In an aspect according to the preceding aspects, the mixing device further comprises heating elements configured to heat the duct at a predetermined temperature and/or thermal insulating elements configured to maintain a predetermined temperature inside the duct, for example comprised between 40°C and 80°.
In an aspect according to the preceding aspects, the mixing device further comprises at least one divergent section and/or one convergent section.
In an aspect according to the preceding aspects, said cone shaped septum is disposed at one divergent section.
In an aspect according to the preceding aspects, said mixing device ends with a convergent section defining said outlet nozzle.
In an aspect according to the preceding aspects, the first inlet is arranged inside the second inlet.
In an aspect according to the preceding aspects, the first inlet is coaxial with the second inlet.
In an aspect according to the preceding aspects, the first inlet and/or the second inlet are coaxial with the main development direction.
In an aspect according to the preceding aspects, the first inlet is connected with a nozzle for water with emulsifying composition.
In an aspect according to the preceding aspects, a first channel is in fluid communication with the first inlet.
In an aspect according to the preceding aspects, a second channel is in fluid communication with the second inlet.
In an aspect according to the preceding aspect, an outlet from the second channel is arranged around the nozzle.
In an aspect according to the preceding aspects, the mixing device further comprises a choking arranged upstream of the rotor and/or upstream of the cone shaped septum.
In an aspect according to the preceding aspect, the choking is defined by a cone shaped septum having a central opening.
In an aspect according to the preceding aspects, the mixing device further comprises power generating means, for example a motor, disposed outside said duct and configured for rotating said helix shaped rotor.
In an aspect according to the preceding aspects, the helix shaped rotor is arranged inside the duct at a section having a constant section area.
In an aspect according to the preceding aspects, the outlet nozzle of the duct is provided with an external conical wall and with a cone.
In an aspect according to the preceding aspect, the cone is supported by brackets and defines, together with the external conical wall, a choking in the passage section for the liquid.
In an aspect according to the preceding aspects, the cone is defined by a tapering angle of about 40°.
In an aspect according to the preceding aspects, the external conical wall is distanced from the cone by a distance defined perpendicularly to the external conical wall and/or the cone. Such distance decreases along the main direction.
In an aspect according to the preceding aspects, the decrease of said distance is due to the orientation of the external conical wall with respect to the cone.
In an aspect according to the preceding aspects, the external conical wall has a tapering angle which is greater than the tapering angle of the cone, preferably has a tapering angle of about 50°.
In a second aspect, the invention relates to an apparatus for preparing a water/heavy fuel oil micro-emulsion according to claim 14, said apparatus comprising:

at least one heavy fuel oil feeding unit;
at least one emulsifying composition feeding unit;
at least one water feeding unit;
at least one mixing tank in fluid communication with the heavy fuel oil feeding unit, with the emulsifying composition feeding unit and with the water feeding unit;
a mixing device according to one or more of the preceding aspects and/or of the appended claims operatively connected to said mixing tank and disposed upstream of the mixing tank.

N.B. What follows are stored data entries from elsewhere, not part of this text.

-- ==== Sys2Proof/Tests/Slice0.lean ====
section
/-! SUPPORT. The model's own tests: ill-formed terms, one decoding for every constructor, one-step tests with the vectors of
95_test_vectors, and a witness for the hypotheses of every obligation. Expected values come from the spec's tables. -/

namespace Sys2Proof.Tests

-- One theorem at a time: elaborated together, these tests hold many threads while the kernel checks them one by one.
set_option Elab.async false

open Sys2Proof.Machine

/-! ## Well-formedness: every check refuses a term -/

theorem test_illformed_illegalCmd : Instr.wellFormed (.illegalCmd 1) = false ∧ Instr.wellFormed (.illegalCmd 9) = false := by decide
theorem test_illformed_rdMisaligned1 : Instr.wellFormed (.rdMisaligned1 0x2) = false := by decide
theorem test_illformed_rdMisaligned2 : Instr.wellFormed (.rdMisaligned2 0x3) = false := by decide
theorem test_illformed_rdMisaligned3 : Instr.wellFormed (.rdMisaligned3 0x0) = false := by decide
theorem test_illformed_wrMisaligned1 : Instr.wellFormed (.wrMisaligned1 0x2 5) = false := by decide
theorem test_illformed_wrMisaligned2 : Instr.wellFormed (.wrMisaligned2 0x3 5) = false := by decide
theorem test_illformed_wrMisaligned3 : Instr.wellFormed (.wrMisaligned3 0x0 5) = false := by decide
theorem test_illformed_rdRegReserved : Instr.wellFormed (.rdRegReserved 0x3C) = false ∧ Instr.wellFormed (.rdRegReserved 0x42) = false := by
  decide
theorem test_illformed_wrRegReserved :
    Instr.wellFormed (.wrRegReserved 0x3C 0) = false ∧ Instr.wellFormed (.wrRegReserved 0x42 0) = false := by decide
theorem test_illformed_rdIbuf : Instr.wellFormed (.rdIbuf 0x1) = false := by decide
theorem test_illformed_wrIbuf : Instr.wellFormed (.wrIbuf 0x2 0) = false := by decide
theorem test_illformed_rdChdata : Instr.wellFormed (.rdChdata 0x3) = false := by decide
theorem test_illformed_wrChdata : Instr.wellFormed (.wrChdata 0x1 0) = false := by decide
theorem test_illformed_rdObuf : Instr.wellFormed (.rdObuf 0x2) = false := by decide
theorem test_illformed_wrObuf : Instr.wellFormed (.wrObuf 0x3 0) = false := by decide

/-! ## Decoding: one word for every constructor, written from 30_encoding R93 and R96, 20_memory R61 and 10_state R22 -/

/-- Command words: bits 31:8 `RSVD`, bits 7:0 `OPCODE` (30_encoding R90, R93). -/
theorem test_decode_commands :
    decodeTableWord 32 0b00000000000000000000000000000001 = some .typeFromBytes ∧
    decodeTableWord 32 0b00000000000000000000000000000010 = some .typeFromText ∧
    decodeTableWord 32 0b00000000000000000000000000000011 = some .chunkNew ∧
    decodeTableWord 32 0b00000000000000000000000000000100 = some .chunkDecode ∧
    decodeTableWord 32 0b00000000000000000000000000000101 = some .chunkEncode ∧
    decodeTableWord 32 0b00000000000000000000000000000110 = some .dataAsText ∧
    decodeTableWord 32 0b00000000000000000000000000000111 = some .chunkDiscard ∧
    decodeTableWord 32 0b00000000000000000000000000001000 = some .crcClear ∧
    decodeTableWord 32 0b00000000000000000000000000001001 = some .crcAccum := by decide

/-- Illegal command words: OPCODE 0x00, OPCODE 0x0A, OPCODE 0xFF, and `RSVD` nonzero (30_encoding R95, 95 section 3.7). -/
theorem test_decode_illegal_commands :
    decodeTableWord 32 0x00000000 = some (.illegalCmd 0x00000000) ∧
    decodeTableWord 32 0x0000000A = some (.illegalCmd 0x0000000A) ∧
    decodeTableWord 32 0x000000FF = some (.illegalCmd 0x000000FF) ∧
    decodeTableWord 32 0x00000103 = some (.illegalCmd 0x00000103) ∧
    decodeTableWord 32 0x80000003 = some (.illegalCmd 0x80000003) := by decide

/-- Misaligned rows: bit 32 `we`, bits 1:0 not 00, in any region (20_memory R63). -/
theorem test_decode_misaligned :
    decodeTableWord 40 0b000000000000000000000000000001101 = some (.rdMisaligned1 0x0000000D) ∧
    decodeTableWord 40 0b001000000000000000000000000000010 = some (.rdMisaligned2 0x40000002) ∧
    decodeTableWord 40 0b010000000000000000000000000000011 = some (.rdMisaligned3 0x80000003) ∧
    decodeTableWord 40 0b111000000000000000000000000000001 = some (.wrMisaligned1 0xC0000001 0) ∧
    decodeTableWord 40 0b100000000000000000000000000001110 = some (.wrMisaligned2 0x0000000E 0) ∧
    decodeTableWord 40 0b100000000000000000000000001000011 = some (.wrMisaligned3 0x00000043 0) := by decide

/-- Register reads: `we = 0`, region 00, the offsets of 10_state R22. -/
theorem test_decode_register_reads :
    decodeTableWord 40 0x000000000 = some .rdId ∧ decodeTableWord 40 0x000000004 = some .rdParam ∧
    decodeTableWord 40 0x000000008 = some .rdCtrl ∧ decodeTableWord 40 0x00000000C = some .rdStatus ∧
    decodeTableWord 40 0x000000010 = some .rdCmd ∧ decodeTableWord 40 0x000000014 = some .rdTypeIn ∧
    decodeTableWord 40 0x000000018 = some .rdIbufLen ∧ decodeTableWord 40 0x00000001C = some .rdTag ∧
    decodeTableWord 40 0b000000000000000000000000000100000 = some .rdTagFlags ∧ decodeTableWord 40 0x000000024 = some .rdChType ∧
    decodeTableWord 40 0x000000028 = some .rdChFlags ∧ decodeTableWord 40 0x00000002C = some .rdChLen ∧
    decodeTableWord 40 0x000000030 = some .rdChCrc ∧ decodeTableWord 40 0x000000034 = some .rdObufLen ∧
    decodeTableWord 40 0x000000038 = some .rdCrcAcc ∧ decodeTableWord 40 0x00000003C = some .rdCrcValue := by decide

/-- Register writes: `we = 1`, region 00, the offsets of 10_state R22; the table gives the data word no bits. -/
theorem test_decode_register_writes :
    decodeTableWord 40 0x100000000 = some (.wrId 0) ∧ decodeTableWord 40 0x100000004 = some (.wrParam 0) ∧
    decodeTableWord 40 0x100000008 = some (.wrCtrl 0) ∧ decodeTableWord 40 0x10000000C = some (.wrStatus 0) ∧
    decodeTableWord 40 0b100000000000000000000000000010000 = some (.wrCmd 0) ∧ decodeTableWord 40 0x100000014 = some (.wrTypeIn 0) ∧
    decodeTableWord 40 0x100000018 = some (.wrIbufLen 0) ∧ decodeTableWord 40 0x10000001C = some (.wrTag 0) ∧
    decodeTableWord 40 0x100000020 = some (.wrTagFlags 0) ∧ decodeTableWord 40 0x100000024 = some (.wrChType 0) ∧
    decodeTableWord 40 0x100000028 = some (.wrChFlags 0) ∧ decodeTableWord 40 0x10000002C = some (.wrChLen 0) ∧
    decodeTableWord 40 0x100000030 = some (.wrChCrc 0) ∧ decodeTableWord 40 0x100000034 = some (.wrObufLen 0) ∧
    decodeTableWord 40 0x100000038 = some (.wrCrcAcc 0) ∧ decodeTableWord 40 0x10000003C = some (.wrCrcValue 0) := by decide

/-- Reserved offsets and windows: bits 31:30 the region, bits 29:0 the offset (20_memory R61, R66). -/
theorem test_decode_regions :
    decodeTableWord 40 0x000000040 = some (.rdRegReserved 0x40) ∧ decodeTableWord 40 0x13FFFFFFC = some (.wrRegReserved 0x3FFFFFFC 0) ∧
    decodeTableWord 40 0b001000000000000000000000001001100 = some (.rdIbuf 0x4C) ∧
    decodeTableWord 40 0b101000000000000000000000000101000 = some (.wrIbuf 0x28 0) ∧
    decodeTableWord 40 0x080000000 = some (.rdChdata 0) ∧ decodeTableWord 40 0x180000000 = some (.wrChdata 0 0) ∧
    decodeTableWord 40 0b011000000000000000000000000110100 = some (.rdObuf 0x34) ∧
    decodeTableWord 40 0x1FFFFFFFC = some (.wrObuf 0x3FFFFFFC 0) := by decide

/-- A command word of more than 32 bits, and a key with a bit above bit 32, are refused by name. -/
theorem test_decode_refuses_wide_words :
    formOfNat 32 0x100000000 = .error .commandWordTooWide ∧ formOfNat 40 0x200000000 = .error .busKeyTooWide ∧
    decodeTableWord 40 0x8000000000 = none := by
  refine ⟨rfl, rfl, by decide⟩

/-! ## States for the tests: `DATA_MAX = 64`, as in 95_test_vectors -/

/-- The reset state of a block with `DATA_MAX = 64`. -/
def base : State := { State.reset with dataWords := 16 }

/-- The same block after the host has staged a byte string in IBUF and its length. -/
def loaded (d : List Byte) : State := { base with ibuf := Memory.writeBytes [] 0 d, ibufLen := BitVec.ofNat 32 d.length }

/-- The same block with the byte string at the start of CHDATA and a chunk of type "RuSt" that holds it. -/
def holding (d : List Byte) (crc : Word) : State :=
  { base with chValid := true, chType := 0x52755374, chLen := BitVec.ofNat 32 d.length, chCrc := crc, chdata := Memory.writeBytes [] 0 d }

/-- The state an outcome leads to, if it leads to one. -/
def nextOf (o : Host.Outcome State Fault Refusal) : Option State :=
  match o with
  | .next t => some t
  | .fault _ => none
  | .refused _ => none

/-- The state after one instruction; the old state if there is none. -/
def after (i : Instr) (s : State) : State := (nextOf (exec i s)).getD s

/-- The outcome of one instruction is a next state that passes a check. -/
def passes (i : Instr) (s : State) (p : State → Bool) : Bool := (nextOf (exec i s)).any p

/-- "123456789". -/
def digits : List Byte := [0x31, 0x32, 0x33, 0x34, 0x35, 0x36, 0x37, 0x38, 0x39]

/-- The 42-byte message of 95_test_vectors section 1.1. -/
def message : List Byte :=
  [0x54, 0x68, 0x69, 0x73, 0x20, 0x69, 0x73, 0x20, 0x77, 0x68, 0x65, 0x72, 0x65, 0x20] ++
  [0x79, 0x6F, 0x75, 0x72, 0x20, 0x73, 0x65, 0x63, 0x72, 0x65, 0x74, 0x20, 0x6D, 0x65] ++
  [0x73, 0x73, 0x61, 0x67, 0x65, 0x20, 0x77, 0x69, 0x6C, 0x6C, 0x20, 0x62, 0x65, 0x21]

/-- The 54-byte frame of 95_test_vectors section 1.1. -/
def frameF : List Byte :=
  [0x00, 0x00, 0x00, 0x2A, 0x52, 0x75, 0x53, 0x74] ++ message ++ [0xAB, 0xD1, 0xD8, 0x4E]

/-- The IEND frame of 42_chunk_framer R170. -/
def frameIend : List Byte := [0x00, 0x00, 0x00, 0x00, 0x49, 0x45, 0x4E, 0x44, 0xAE, 0x42, 0x60, 0x82]

/-! ## Functions (95_test_vectors sections 1.2, 3.1, 3.3, 3.6) -/

theorem test_flags_fixtures :
    tagFlags 0x52755374 = 0x3D ∧ tagFlags 0x72755374 = 0x3C ∧ tagFlags 0x52757374 = 0x29 ∧ tagFlags 0x52755354 = 0x35 ∧
    tagFlags 0x49484452 = 0x37 ∧ tagFlags 0x74455874 = 0x3E ∧ tagFlags 0x00000000 = 0x17 ∧ tagFlags 0x52753174 = 0x09 ∧
    tagFlags 0xFFFFFFFF = 0x08 := by decide +kernel

theorem test_crc_vectors :
    crc32 [] = 0x00000000 ∧ crc32 [0x61] = 0xE8B7BE43 ∧ crc32 digits = 0xCBF43926 ∧ crc32 [0x00] = 0xD202EF8D ∧
    crc32 [0xFF] = 0xFF000000 ∧ crc32 [0x52, 0x75, 0x53, 0x74] = 0xD484093C ∧
    crc32 ([0x52, 0x75, 0x53, 0x74] ++ message) = 0xABD1D84E := by decide +kernel

theorem test_crc_table :
    crcTable 0x01 = 0x77073096 ∧ crcTable 0x08 = 0x0EDB8832 ∧ crcTable 0x80 = 0xEDB88320 ∧ crcTable 0xFF = 0x2D02EF8D := by decide +kernel

theorem test_utf8_accepts :
    utf8Ok [] = true ∧ utf8Ok [0x68, 0xC3, 0xA9, 0x6C, 0x6C, 0x6F] = true ∧ utf8Ok [0xC2, 0x80] = true ∧
    utf8Ok [0xEF, 0xBF, 0xBF] = true ∧ utf8Ok [0xF4, 0x8F, 0xBF, 0xBF] = true ∧ utf8Ok [0x00] = true := by decide +kernel

theorem test_utf8_rejects :
    utf8Ok [0xC0, 0x80] = false ∧ utf8Ok [0xE0, 0x9F, 0x80] = false ∧ utf8Ok [0xED, 0xA0, 0x80] = false ∧
    utf8Ok [0xF0, 0x8F, 0xBF, 0xBF] = false ∧ utf8Ok [0xF4, 0x90, 0x80, 0x80] = false ∧ utf8Ok [0xF5, 0x80, 0x80, 0x80] = false ∧
    utf8Ok [0xE2, 0x82] = false ∧ utf8Ok [0x80] = false := by decide +kernel

/-! ## Commands (95_test_vectors sections 1.3, 1.4, 3.2, 3.4, 3.5, 3.6) -/

theorem test_typeFromBytes :
    passes .typeFromBytes { base with typeIn := 0x31323334 } (fun t => t.tag == 0x31323334 && t.regVal .tagFlags == 0x08 && t.err == .ok) =
      true := by decide +kernel

theorem test_typeFromText_accepts :
    passes .typeFromText (loaded [0x41, 0x5A, 0x61, 0x7A]) (fun t => t.tag == 0x415A617A && t.err == .ok && t.done) = true := by
  decide +kernel

theorem test_typeFromText_rejects :
    passes .typeFromText (loaded [0x60, 0x61, 0x7A, 0x7B]) (fun t => t.tag == 0 && t.err == .format && t.cause == .textNotAlpha) = true ∧
    passes .typeFromText (loaded [0x52, 0x75, 0x53]) (fun t => t.err == .format && t.cause == .textLength) = true := by decide +kernel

In an aspect according to the preceding aspect, the emulsifying feeding unit is in direct fluid communication with the water feeding unit upstream of said mixing device.
In an aspect according to the preceding aspects, the apparatus further comprises a recirculation conduit configured for recirculating the batch in the mixing tank comprising said heavy fuel oil, said emulsifying composition and said water.
In an aspect according to the preceding aspect, said recirculation conduit comprises a mixing device according to one or more of the preceding aspects and/or of the appended claims.
In an aspect according to the preceding aspects, the mixing tank comprises heating elements configured to heat the mixing tank at a predetermined temperature and/or thermal insulating elements configured to maintain a predetermined temperature inside the mixing tank, for example comprised between 40°C and 80°C.
In an aspect according to the preceding aspects, the apparatus further comprises a storage tank disposed downstream of the mixing tank and an additional recirculation conduit configured for recirculating the batch in the storage tank comprising said heavy fuel oil, said emulsifying composition and said water, said additional recirculation conduit comprising a mixing device according to one or more of the preceding aspects and/or of the appended claims.
In an aspect according to the preceding aspect, the storage tank comprises heating elements configured to heat the storage tank at a predetermined temperature and/or thermal insulating elements configured to maintain a predetermined temperature inside the storage tank, for example comprised between 40°C and 80°C.
In a third aspect, the invention relates to a process according to claim 15, a process for preparing a water/heavy fuel oil micro-emulsion, comprising:

feeding a predetermined amount of a heavy fuel oil into a mixing device according to one or more of the preceding aspects and/or of the appended claims;
feeding a predetermined amount of an emulsifying composition into said mixing device;
feeding a predetermined amount of water into said mixing device;
feeding a mixing tank with a batch obtained in said mixing device, the batch comprising said heavy fuel oil, said emulsifying composition and said water.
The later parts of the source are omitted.